**WORK TO COMPLETE**
One figure is the whole answer: the number of lines below that contain the word "command".

**INPUT**
┏━━

-- ==== Sys2Proof/Machine/Palette.lean ====
section
/-! DEFINITION. The Palette: PDOM, PATCH, PWR, PFEED, PSTEP, PSAVE and PREST at the head of their domain's queue, and the
step of a domain with its crossing FIFOs (R147, R260 to R268). -/

namespace Sys2Proof.Machine

/-- The fields of a source, R147: EN, NEG, SRC, INDEX. -/
structure Source where
  en : Bool
  neg : Bool
  src : Nat
  index : Nat
  deriving DecidableEq, Repr

/-- Reading a 16-bit source (R147). -/
def Source.ofNat (x : Nat) : Source := ⟨bit x 15, bit x 14, bits x 12 2, bits x 0 12⟩

/-- A DZ, or an increment, from its two-bit code: 01 is +1, 11 is −1 (R260, R264). -/
def dzOf (c : Nat) : Int := if c = 1 then 1 else if c = 3 then -1 else 0

/-- The two-bit code of a DZ. -/
def dzCode (d : Int) : Nat := if d = 0 then 0 else if 0 < d then 1 else 3

/-- The sources of a well in the order DX, DY0 to DY3. -/
def Well.sources (w : Well) : List Nat := w.dx :: w.dys

/-- Whether a domain has an enabled source naming a well of domain `d` (R266). -/
def Domain.readsFrom (x : Domain) (d : Nat) : Bool :=
  x.wells.any fun w => w.sources.any fun n =>
    let r := Source.ofNat n
    r.en && decide (r.src = 1) && decide (r.index / 64 = d)

/-- The entries of the FIFO from domain `src` into a domain. -/
def Domain.fifo (x : Domain) (src : Nat) : List (List Int) := ((x.fifos.find? (·.1 = src)).map (·.2)).getD []

/-- Setting the FIFO from a domain; FIFOs are kept by rising source. -/
def Domain.setFifo (x : Domain) (src : Nat) (l : List (List Int)) : Domain :=
  { x with fifos := (List.range 8).filterMap fun n =>
      let q := if n = src then l else x.fifo n
      if q.isEmpty then none else some (n, q) }

/-- val(s) of R265, in domain `d`. -/
def Domain.val (x : Domain) (d : Nat) (r : Source) : Int :=
  if !r.en then 0
  else if r.src = 1 then
    if r.index / 64 = d then (x.wells.getD (r.index % 64) .reset).dz
    else ((x.fifo (r.index / 64)).headD []).getD (r.index % 64) 0
  else if r.src = 2 then (x.feeds.getD (r.index % 16) []).headD 0
  else if r.src = 3 then 1
  else 0

/-- inc(s) of R265. -/
def Domain.inc (x : Domain) (d n : Nat) : Int :=
  let r := Source.ofNat n
  if r.neg then -x.val d r else x.val d r

/-- A well after a step, before the bounds are checked (R265). -/
def Domain.stepWell (x : Domain) (d : Nat) (w : Well) : Well :=
  let y := w.y + (w.dys.map (x.inc d)).foldl (· + ·) 0
  let dx := x.inc d w.dx
  if dx ≠ 0 then
    let t : Int := w.res + dx * y
    let dz := t.fdiv (2 ^ w.mw : Nat)
    { w with y := y, res := (t - dz * (2 ^ w.mw : Nat)).toNat, dz := dz }
  else { w with y := y, dz := 0 }

/-- Whether a stepped well stays in its bounds (R265). -/
def Well.inBounds (w : Well) : Bool :=
  decide (-(2 ^ 39 : Int) ≤ w.y) && decide (w.y ≤ 2 ^ 39 - 1) && decide (-1 ≤ w.dz) && decide (w.dz ≤ 1)

/-- Every nonempty channel and FIFO pops one entry (R265). -/
def Domain.pops (x : Domain) : Domain :=
  { x with feeds := x.feeds.map List.tail,
           fifos := (x.fifos.map fun q => (q.1, q.2.tail)).filter fun q => !q.2.isEmpty }

/-- One step of domain `d` of a Palette; none when it may not be applied, and then nothing changes (R265, R266). -/
def palStep (p : List Domain) (d : Nat) : Option (List Domain) :=
  let x := p.getD d .reset
  let wells := x.wells.map (x.stepWell d)
  let outs := (List.range 8).filter fun e => decide (e ≠ d) && (p.getD e .reset).readsFrom d
  if wells.all Well.inBounds && outs.all fun e => decide (((p.getD e .reset).fifo d).length < 16) then
    let x' := { x.pops with wells := wells, steps := (x.steps + 1) % 2 ^ 64 }
    some (outs.foldl (fun p e => p.modify e fun y => y.setFifo d (y.fifo d ++ [wells.map (·.dz)])) (p.set d x'))
  else none

/-- The domain that a command is for; PATCH has it from its record, read at issue (R261). -/
def Eng.domain (e : Eng) : Nat := ((List.range 8).find? e.onDomain).getD 8

/-- Whether a command of the Palette is at the head of its domain's queue: no command of the core that issued before it is in
that queue (R261). -/
def Core.atHead (c : Core) (e : Eng) : Bool := !(c.engs.takeWhile (·.id ≠ e.id)).any fun x => !x.held && x.onDomain e.domain

/-- A domain of a core. -/
def Core.domain (c : Core) (d : Nat) : Domain := c.palette.getD d .reset

/-- Setting a domain of a core. -/
def State.setDomain (s : State) (core d : Nat) (x : Domain) : State :=
  s.modCore core fun k => { k with palette := k.palette.set d x }

/-- A command that names a domain its slot does not own completes with PROTECTION (R261). -/
def owned (s : State) (core : Nat) (e : Eng) (body : Domain → EngOut) : EngOut :=
  let x := (s.core core).domain e.domain
  if x.owner = some e.slot then body x else (s, e.fail FC.protection 0)

/-- PDOM (R262). -/
def unitPdom (s : State) (core : Nat) (e : Eng) : EngOut :=
  let d := e.domain
  let x := (s.core core).domain d
  let claim := bit e.a.toNat 0
  if claim then
    if x.owner = none then (s.setDomain core d { Domain.reset with owner := some e.slot }, e.did 0)
    else if x.owner = some e.slot then (s, e.did 0)
    else (s, e.fail FC.protection 0)
  else if x.owner = some e.slot then (s.setDomain core d .reset, e.did 0)
  else (s, e.fail FC.protection 0)

/-- PWR (R264). -/
def unitPwr (s : State) (core : Nat) (f : FPwr) (e : Eng) : EngOut :=
  owned s core e fun x =>
    let a := e.a.toNat
    let n := bits a 55 6
    let w := x.wells.getD n .reset
    let done (w : Well) : EngOut := (s.setDomain core e.domain { x with wells := x.wells.set n w, halt := false }, e.did 0)
    if f.res then
      if bits a 32 23 ≠ 0 ∨ 2 ^ w.mw ≤ bits a 0 32 then (s, e.fail FC.patchInvalid 0)
      else done { w with res := bits a 0 32 }
    else if bits a 40 15 ≠ 0 then (s, e.fail FC.patchInvalid 0)
    else done { w with y := sint a 40 }

/-- PFEED (R264). -/
def unitPfeed (s : State) (core : Nat) (f : FFeed) (e : Eng) : EngOut :=
  owned s core e fun x =>
    let a := e.a.toNat
    let n := f.cnt.toNat
    let codes := (List.range n).map fun i => bits a (2 * i) 2
    let ch := x.feeds.getD f.ch.toNat []
    if codes.contains 2 ∨ bits a (2 * n) (64 - 2 * n) ≠ 0 then (s, e.fail FC.reservedField 0)
    else if 256 < ch.length + n then (s, e.fail FC.overrun 0)
    else (s.setDomain core e.domain { x with feeds := x.feeds.set f.ch.toNat (ch ++ codes.map dzOf) }, e.did 0)

/-- What PSTEP settles before its first step: a status, COUNT 0 (R265). -/
def pstepRefusal (x : Domain) (e : Eng) : Option Nat :=
  if x.owner ≠ some e.slot then some FC.protection
  else if bits e.a.toNat 32 32 ≠ 0 then some FC.reservedField
  else if x.halt then some FC.overrun
  else if e.a.toNat % 2 ^ 32 = 0 then some 0
  else none

/-- One step of PSTEP, `count` of them applied before it (R265). -/
def unitPstep (s : State) (core : Nat) (e : Eng) : EngOut :=
  let d := e.domain
  let x := (s.core core).domain d
  match (if e.count = 0 then pstepRefusal x e else none) with
  | some code => (s, e.fail code 0)
  | none =>
    match palStep (s.core core).palette d with
    | some p =>
      let e := { e with count := e.count + 1 }
      (s.modCore core fun k => { k with palette := p }, if e.count = e.a.toNat % 2 ^ 32 then e.did 0 else e)
    | none => (s.setDomain core d { x with halt := true }, e.fail FC.overrun e.count)

/-- The image of a domain as 130 doublewords (R268). -/
def Domain.image (x : Domain) : List Nat :=
  [x.steps, bnat x.halt] ++ x.wells.flatMap fun w =>
    [dzCode w.dz * 2 ^ 46 + w.mw * 2 ^ 40 + wrapN w.y 40, w.res]

/-- PSAVE (R268). -/
def unitPsave (s : State) (core : Nat) (sl : Slot) (e : Eng) : EngOut :=
  owned s core e fun x =>
    (s.storeLocal core sl (e.a.toNat % 2 ^ 64) 1040 (x.image.foldr (fun w v => w + 2 ^ 64 * v) 0), e.did 0)

/-- Whether an image passes the checks of PREST (R268). -/
def imageOk (v : Nat) : Bool :=
  decide (bits (dwOf v 1) 1 63 = 0) && (List.range 64).all fun k =>
    let a := dwOf v (2 + 2 * k)
    let b := dwOf v (3 + 2 * k)
    decide (bits a 48 16 = 0) && decide (bits b 32 32 = 0) && decide (4 ≤ bits a 40 6) && decide (bits a 40 6 ≤ 32)
      && decide (b < 2 ^ bits a 40 6) && decide (bits a 46 2 ≠ 2)

/-- A domain with STEPS and every well's DZ, MW, Y and RES from an image, HALT clear (R268). -/
def Domain.restore (x : Domain) (v : Nat) : Domain :=
  { x with steps := dwOf v 0, halt := false, wells := (List.range 64).map fun k =>
      let a := dwOf v (2 + 2 * k)
      { x.wells.getD k .reset with
        dz := dzOf (bits a 46 2), mw := bits a 40 6, y := sint a 40, res := dwOf v (3 + 2 * k) % 2 ^ 32 } }

/-- PREST (R268). -/
def unitPrest (s : State) (core : Nat) (sl : Slot) (e : Eng) : EngOut :=
  owned s core e fun x =>
    let off := e.a.toNat % 2 ^ 64
    match s.localFail core sl off 1040 with
    | some x => e.stop s x 0
    | none =>
      let v := s.readLocal core sl off 1040
      if imageOk v then (s.setDomain core e.domain (x.restore v), e.did 0) else (s, e.fail FC.patchInvalid 0)

/-- PATCH at issue: the record is read, and the command takes its place in the queue of its domain (R147, R263). -/
def startPatch (s : State) (sl : Slot) (e : Eng) : EngOut :=
  let va := e.a.toNat % 2 ^ 64
  if va % 8 ≠ 0 then (s, e.fail FC.patchInvalid 0)
  else match readVa s sl.chair sl.asid (!e.priv) va 16 with
    | .error x => e.stop s x 0
    | .ok h =>
      let n := bits h 16 16
      match readVa s sl.chair sl.asid (!e.priv) ((va + 16) % 2 ^ 64) (if n ≤ 512 then 32 * n else 0) with
      | .error x => e.stop s x 0
      | .ok v => (s, { e with desc := dwsOf h 2 ++ dwsOf v (4 * n), data := [bits h 0 3] }.plan 1)

/-- A well entry of a record: its well, and its new content with DZ 0. -/
def Eng.patchWell (e : Eng) (i : Nat) : Nat × Well :=
  let d (j : Nat) := e.dw (2 + 4 * i + j)
  (bits (d 0) 0 9, ⟨sint (d 1) 40, bits (d 2) 0 32, bits (d 0) 16 6, 0, bits (d 2) 32 16,
    [bits (d 2) 48 16, bits (d 3) 0 16, bits (d 3) 16 16, bits (d 3) 32 16]⟩)

/-- Whether a source of a record is allowed to a slot (R263). -/
def sourceOk (c : Core) (slot n : Nat) : Bool :=
  let r := Source.ofNat n
  if !r.en then decide (n = 0)
  else match r.src with
    | 1 => decide (r.index < 512) && decide ((c.domain (r.index / 64)).owner = some slot)
    | 2 => decide (r.index < 16)
    | 3 => decide (r.index = 0)
    | _ => false

/-- The checks of a whole record (R147, R263). -/
def patchOk (c : Core) (e : Eng) : Bool :=
  let n := bits (e.dw 0) 16 16
  let wells := (List.range n).map e.patchWell
  decide (1 ≤ n) && decide (n ≤ 512) && decide (bits (e.dw 0) 32 32 = 0) && decide (bits (e.dw 0) 3 13 = 0)
    && decide (e.dw 1 = 0) && (wells.map (·.1)).Nodup
    && (List.range n).all (fun i =>
      let d (j : Nat) := e.dw (2 + 4 * i + j)
      decide (bits (d 0) 22 42 = 0) && decide (bits (d 0) 9 7 = 0) && decide (bits (d 1) 40 24 = 0)
        && decide (bits (d 3) 48 16 = 0))
    && wells.all fun w => decide (w.1 / 64 = e.domain) && decide (4 ≤ w.2.mw) && decide (w.2.mw ≤ 32)
      && decide (w.2.res < 2 ^ w.2.mw) && w.2.sources.all (sourceOk c e.slot)

/-- PATCH at the head of its queue (R263). -/
def unitPatch (s : State) (core : Nat) (e : Eng) : EngOut :=
  owned s core e fun x =>
    if patchOk (s.core core) e then
      let wells := ((List.range (bits (e.dw 0) 16 16)).map e.patchWell).foldl (fun l w => l.set (w.1 % 64) w.2) x.wells
      (s.setDomain core e.domain { x with wells := wells, halt := false }, e.did 0)
    else (s, e.fail FC.patchInvalid 0)

end Sys2Proof.Machine
end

┗━━

**EXERCISE RESPONSE**
4